--- START ---
-- ==== Sys2Proof/Tests/Slice0.lean ====
section
/-! SUPPORT. Tests with expected results from `30_encoding.md` R49 and the vectors of `95_test_vectors.md` (ids V-…), and
for every statement with hypotheses a witness that meets them. No expected value was produced by this model. -/

namespace Sys2Proof.Tests

open Sys2Proof.Machine

/-! ### Helpers -/

/-- `s` with `bytes` in the cells from `addr` on, addresses modulo 256. -/
def put (s : State) (addr : Byte) : List Byte → State
  | [] => s
  | v :: vs => put (s.memWrite addr v) (addr + 1) vs

/-- The reset core in configuration `c`, with pc at `pc` and `bytes` there. -/
def at_ (c : Config) (pc : Byte) (bytes : List Byte) : State := put ((State.created c).setPc pc) pc bytes

/-- Every switch away from its default. -/
def strict : Config := ⟨.fault, .on, .fault⟩

abbrev dflt : Config := Config.default

/-- The outcome is a next state with `p`. -/
def nextWith (o : Host.Outcome State Fault Refusal) (p : State → Bool) : Bool :=
  match o with
  | .next t => p t
  | .fault _ => false
  | .refused _ => false

/-- One step from `s` ends in a next state with `p`. -/
def stepTo (s : State) (p : State → Bool) : Bool := nextWith (step s) p

/-! ### Decoding: each row's word in the binary of R49, with the operand bytes of its format (R43) -/

theorem test_decode_control_rows :
    decodeBytes [0b00000001] = .ok (.hlt, []) ∧ decodeBytes [0b01010000, 1] = .ok (.call 1, []) ∧
    decodeBytes [0b00010001] = .ok (.ret, []) ∧ decodeBytes [0b01010100, 2] = .ok (.jmp 2, []) ∧
    decodeBytes [0b01010101, 3] = .ok (.jeq 3, []) ∧ decodeBytes [0b01010110, 4] = .ok (.jne 4, []) := by decide

theorem test_decode_data_stack_output_rows :
    decodeBytes [0b10000010, 5, 0xFE] = .ok (.ldi 5 0xFE, []) ∧ decodeBytes [0b01000111, 6] = .ok (.prn 6, []) ∧
    decodeBytes [0b01000101, 7] = .ok (.push 7, []) ∧ decodeBytes [0b01000110, 0] = .ok (.pop 0, []) := by decide

theorem test_decode_alu_rows :
    decodeBytes [0b10100000, 1, 2] = .ok (.add 1 2, []) ∧ decodeBytes [0b10100010, 3, 4] = .ok (.mul 3 4, []) ∧
    decodeBytes [0b10100111, 5, 6] = .ok (.cmp 5 6, []) := by decide

/-- R50, V-U2, V-U3: opcodes with bit 5 or bit 4 that are not in the table; and a list that ends too soon. -/
theorem test_decode_refuses_by_name :
    decodeBytes [0xA1, 0, 0] = .error (.unknownOpcode 0xA1) ∧ decodeBytes [0x58, 0] = .error (.unknownOpcode 0x58) ∧
    decodeBytes [0x82, 0] = .error .truncated := by decide

/-- The opcode table's numbering: byte 1 is bits 15..8, byte 2 bits 23..16; operand bytes above `nbits` are 0. -/
theorem test_decodeTableWord :
    decodeTableWord 24 0xFE0582 = some (.ldi 5 0xFE) ∧ decodeTableWord 8 0x82 = some (.ldi 0 0) ∧
    decodeTableWord 16 0x0147 = some (.prn 1) ∧ decodeTableWord 8 0x00 = none := by decide

/-- V-F1. -/
theorem test_lengths :
    ([0x00, 0x3F, 0x40, 0x7F, 0x80, 0xBF, 0xC0, 0xFF] : List Byte).map instrLength = [1, 1, 2, 2, 3, 3, 3, 3] := by
  decide

/-! ### Well-formedness: an ill-formed term for each check -/

theorem test_illformed_first_operand :
    (Instr.ldi 8 0).wellFormed .fault = false ∧ (Instr.prn 8).wellFormed .fault = false ∧
    (Instr.push 0xFF).wellFormed .fault = false ∧ (Instr.pop 8).wellFormed .fault = false ∧
    (Instr.call 8).wellFormed .fault = false ∧ (Instr.jmp 8).wellFormed .fault = false ∧
    (Instr.jeq 0x20).wellFormed .fault = false ∧ (Instr.jne 8).wellFormed .fault = false ∧
    (Instr.add 8 0).wellFormed .fault = false ∧ (Instr.mul 8 0).wellFormed .fault = false ∧
    (Instr.cmp 8 0).wellFormed .fault = false := by decide

theorem test_illformed_second_operand :
    (Instr.add 7 8).wellFormed .fault = false ∧ (Instr.mul 7 8).wellFormed .fault = false ∧
    (Instr.cmp 7 8).wellFormed .fault = false ∧ (Instr.ldi 7 8).wellFormed .fault = true := by decide

/-! ### Instructions -/

/-- V-H1. -/
theorem test_hlt : stepTo (at_ dflt 0x05 [0x01]) (fun t => t.halted && t.pc == 0x06 && t.trace == []) := by decide
/-- V-F3. -/
theorem test_hlt_wraps : stepTo (at_ dflt 0xFF [0x01]) (fun t => t.halted && t.pc == 0x00) := by decide
/-- V-F2. -/
theorem test_ldi_wraps : stepTo (at_ dflt 0xFE [0x82, 0x03, 0x2A]) (fun t => t.reg 3 == 0x2A && t.pc == 0x01) := by
  decide
/-- V-L4. -/
theorem test_ldi_illegal_register :
    stepTo (at_ ⟨.skip, .off, .fault⟩ 0x00 [0x82, 0x0A, 0x77])
      (fun t => t.status == .faulted .illegalRegister && t.faultPc == 0x00 && t.faultInfo == 0x0A && t.pc == 0x00 &&
        t.reg 2 == 0x00) := by decide
/-- V-F4. -/
theorem test_prn_wraps :
    stepTo ((at_ dflt 0xFF [0x47, 0x04]).setReg 4 200) (fun t => t.trace == [.out 200] && t.pc == 0x01) := by decide
/-- V-P2. -/
theorem test_prn_sp : stepTo (at_ dflt 0x00 [0x47, 0x07]) (fun t => t.trace == [.out 244]) := by decide
/-- V-ST2. -/
theorem test_push_sp :
    stepTo (at_ dflt 0x10 [0x45, 0x07]) (fun t => t.sp == 0xF3 && t.memRead 0xF3 == 0xF3 && t.pc == 0x12) := by decide
/-- V-ST3. -/
theorem test_push_wraps :
    stepTo (((at_ dflt 0x10 [0x45, 0x00]).setSp 0x00).setReg 0 0x2A)
      (fun t => t.sp == 0xFF && t.memRead 0xFF == 0x2A) := by decide
/-- V-ST6. -/
theorem test_pop_sp :
    stepTo (put ((at_ dflt 0x10 [0x46, 0x07]).setSp 0xF3) 0xF3 [0x40]) (fun t => t.sp == 0x41 && t.pc == 0x12) := by
  decide
/-- V-ST8. -/
theorem test_pop_underflow :
    stepTo (put ((at_ ⟨.skip, .on, .mask⟩ 0x10 [0x46, 0x01]).setSp 0xFF) 0xFF [0x99])
      (fun t => t.faultCause.code == 4 && t.faultPc == 0x10 && t.faultInfo == 0xFF && t.reg 1 == 0x00 && t.sp == 0xFF) := by
  decide
/-- V-C2. -/
theorem test_call_wraps :
    stepTo ((at_ dflt 0xFE [0x50, 0x01]).setReg 1 0x40)
      (fun t => t.sp == 0xF3 && t.memRead 0xF3 == 0x00 && t.pc == 0x40) := by decide
/-- V-C3. -/
theorem test_call_sp :
    stepTo (at_ dflt 0x10 [0x50, 0x07]) (fun t => t.memRead 0xF3 == 0x12 && t.pc == 0xF3) := by decide
/-- V-C4. -/
theorem test_ret :
    stepTo (put ((at_ dflt 0x40 [0x11]).setSp 0xF3) 0xF3 [0x12]) (fun t => t.pc == 0x12 && t.sp == 0xF4) := by decide
/-- V-C5. -/
theorem test_ret_underflow :
    stepTo (put ((at_ ⟨.skip, .on, .mask⟩ 0x40 [0x11]).setSp 0xFF) 0xFF [0x12])
      (fun t => t.faultCause.code == 4 && t.faultInfo == 0xFF && t.pc == 0x40 && t.sp == 0xFF) := by decide
/-- V-J1. -/
theorem test_jmp : stepTo ((at_ dflt 0x00 [0x54, 0x02]).setReg 2 0x80) (fun t => t.pc == 0x80) := by decide
/-- V-Q1. -/
theorem test_jeq_taken :
    stepTo (((at_ dflt 0x12 [0x55, 0x03]).setReg 3 0x0C).setFl 0b001) (fun t => t.pc == 0x0C) := by decide
/-- V-Q5. -/
theorem test_jeq_falls_through_wrapping :
    stepTo (((at_ dflt 0xFF [0x55, 0x03]).setReg 3 0x0C).setFl 0b100) (fun t => t.pc == 0x01) := by decide
/-- V-N2. -/
theorem test_jne_taken :
    stepTo (((at_ dflt 0x12 [0x56, 0x03]).setReg 3 0x0C).setFl 0b010) (fun t => t.pc == 0x0C) := by decide
/-- V-N3. -/
theorem test_jne_falls_through :
    stepTo (((at_ dflt 0x12 [0x56, 0x03]).setReg 3 0x0C).setFl 0b001) (fun t => t.pc == 0x14) := by decide
/-- V-A1. -/
theorem test_add_wraps :
    stepTo ((((at_ dflt 0x00 [0xA0, 0x00, 0x01]).setReg 0 200).setReg 1 100).setFl 0b100)
      (fun t => t.reg 0 == 44 && t.reg 1 == 100 && t.fl == 0b100 && t.pc == 0x03) := by decide
/-- V-A6. -/
theorem test_add_illegal_second :
    stepTo (at_ ⟨.skip, .off, .fault⟩ 0x00 [0xA0, 0x01, 0x09])
      (fun t => t.faultCause.code == 2 && t.faultInfo == 0x09) := by decide
/-- V-M4. -/
theorem test_mul_low_byte :
    stepTo (((at_ dflt 0x00 [0xA2, 0x00, 0x01]).setReg 0 0x03).setReg 1 0x56) (fun t => t.reg 0 == 0x02) := by decide
/-- V-M3. -/
theorem test_mul_unsigned :
    stepTo (((at_ dflt 0x00 [0xA2, 0x00, 0x01]).setReg 0 0xFF).setReg 1 0xFF) (fun t => t.reg 0 == 0x01) := by decide
/-- V-K4. -/
theorem test_cmp_unsigned_greater :
    stepTo ((((at_ dflt 0x00 [0xA7, 0x00, 0x01]).setReg 0 0x80).setReg 1 0x01).setFl 0b100)
      (fun t => t.fl == 0b010) := by decide
/-- V-K5. -/
theorem test_cmp_less : stepTo ((at_ dflt 0x00 [0xA7, 0x00, 0x01]).setReg 1 0xFF) (fun t => t.fl == 0b100) := by decide

/-! ### Unknown opcodes and priority -/

/-- V-U3, V-U5: bit 4 set still advances; bits 7 and 6 give length 3. -/
theorem test_unknown_skip :
    stepTo (at_ dflt 0x30 [0x58]) (fun t => t.trace == [.diag 0x58 0x30] && t.pc == 0x32) ∧
    stepTo (at_ dflt 0x20 [0xC0]) (fun t => t.trace == [.diag 0xC0 0x20] && t.pc == 0x23) := by decide
/-- V-U8, V-U9. -/
theorem test_priority :
    stepTo (at_ strict 0x07 [0xA1, 0x20]) (fun t => t.faultCause.code == 1 && t.faultInfo == 0xA1 && t.trace == []) ∧
    stepTo ((at_ strict 0x07 [0x45, 0x20]).setSp 0x00)
      (fun t => t.faultCause.code == 2 && t.faultInfo == 0x20 && t.sp == 0x00) := by decide

/-! ### Host operations -/

/-- V-R2, V-R5: a load keeps the cells beyond it, pc and the run state. -/
theorem test_load :
    (perform (.load [0x82, 0x00, 0x08]) ((put State.reset 0x03 [0x77]).halt.setPc 0x06)) =
      (put State.reset 0x00 [0x82, 0x00, 0x08, 0x77]).halt.setPc 0x06 := by decide
/-- V-R3. -/
theorem test_load_too_large : perform (.load (List.replicate 257 0x01)) State.reset = State.reset := by
  rw [perform, load, if_neg (by rw [List.length_replicate]; decide), afterwards]
/-- V-R1. -/
theorem test_reset_keeps_the_trace :
    perform .reset ((at_ strict 0x05 [0x01]).halt.emit (.out 8)) = (State.created strict).emit (.out 8) := by decide
/-- Program P1 (S1): its run returns Halted with Out(8). -/
theorem test_run_first_program :
    nextWith (runFor 10 (perform (.load [0x82, 0, 8, 0x47, 0, 0x01]) State.reset))
      (fun t => t.finishedNormally && t.pc == 0x06 && t.trace == [.out 8] && t.reg 0 == 8) := by decide
/-- The word form of the fetch: the next step runs the instruction stored. -/
theorem test_withFetchWord :
    stepTo (State.reset.withFetchWord 24 0xFE0582) (fun t => t.reg 5 == 0xFE && t.pc == 0x03) := by decide

/-! ### Witnesses: states and operands that meet each statement's hypotheses, clause by clause -/

/-- OpcodeMapIsTheFixedTable, second clause. -/
theorem witness_unlisted_opcode : (0x00 : Byte) ∉ opcodeTable ∧ (0xA1 : Byte) ∉ opcodeTable := by decide

theorem witness_LengthFollowsBitsSevenAndSix :
    128 ≤ (0x80 : Byte).toNat ∧ 64 ≤ (0x40 : Byte).toNat ∧ (0x7F : Byte).toNat < 128 ∧ (0x3F : Byte).toNat < 64 := by decide

theorem witness_EncodeOfDecodeIsTheBytes : decodeBytes [0x82, 0x07, 0xFF, 0x01] = .ok (.ldi 7 0xFF, [0x01]) := by decide

/-- AluOpcodesAreAddMulCmp: a table opcode and an unknown one with bit 5. -/
theorem witness_AluOpcodesAreAddMulCmp : (0xA0 : Byte).getLsbD 5 = true ∧ (0xA2 : Byte).getLsbD 5 = true ∧
    (0xA7 : Byte).getLsbD 5 = true ∧ (0xA1 : Byte).getLsbD 5 = true := by decide

/-- StepRunsTheDecodedInstruction, at the last address. -/
theorem witness_StepRunsTheDecodedInstruction :
    let s := at_ dflt 0xFF [0x82, 0x07, 0x10]
    s.halted = false ∧ s.faulted = false ∧
    decode (s.memRead s.pc) (s.memRead (s.pc + 1)) (s.memRead (s.pc + 2)) = .ok (.ldi 7 0x10) := by decide

theorem witness_StepRunsTheEncodedInstruction :
    let s := at_ dflt 0xFE (encode (.add 0 7))
    s.halted = false ∧ s.faulted = false ∧ (encode (.add 0 7))[0]? = some (s.memRead (s.pc + BitVec.ofNat 8 0)) ∧
    (encode (.add 0 7))[1]? = some (s.memRead (s.pc + BitVec.ofNat 8 1)) ∧
    (encode (.add 0 7))[2]? = some (s.memRead (s.pc + BitVec.ofNat 8 2)) ∧ (encode (.add 0 7)).length = 3 := by decide

theorem witness_StepOutsideRunningDoesNothing :
    State.reset.halt.halted = true ∧ (raise .unknownOpcode 0 State.reset).faulted = true := by decide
--- END ---
▸ Task to carry out:
Count how many lines of the listing include "statement". Nothing but the number is wanted.

▸ Solved exercise:
2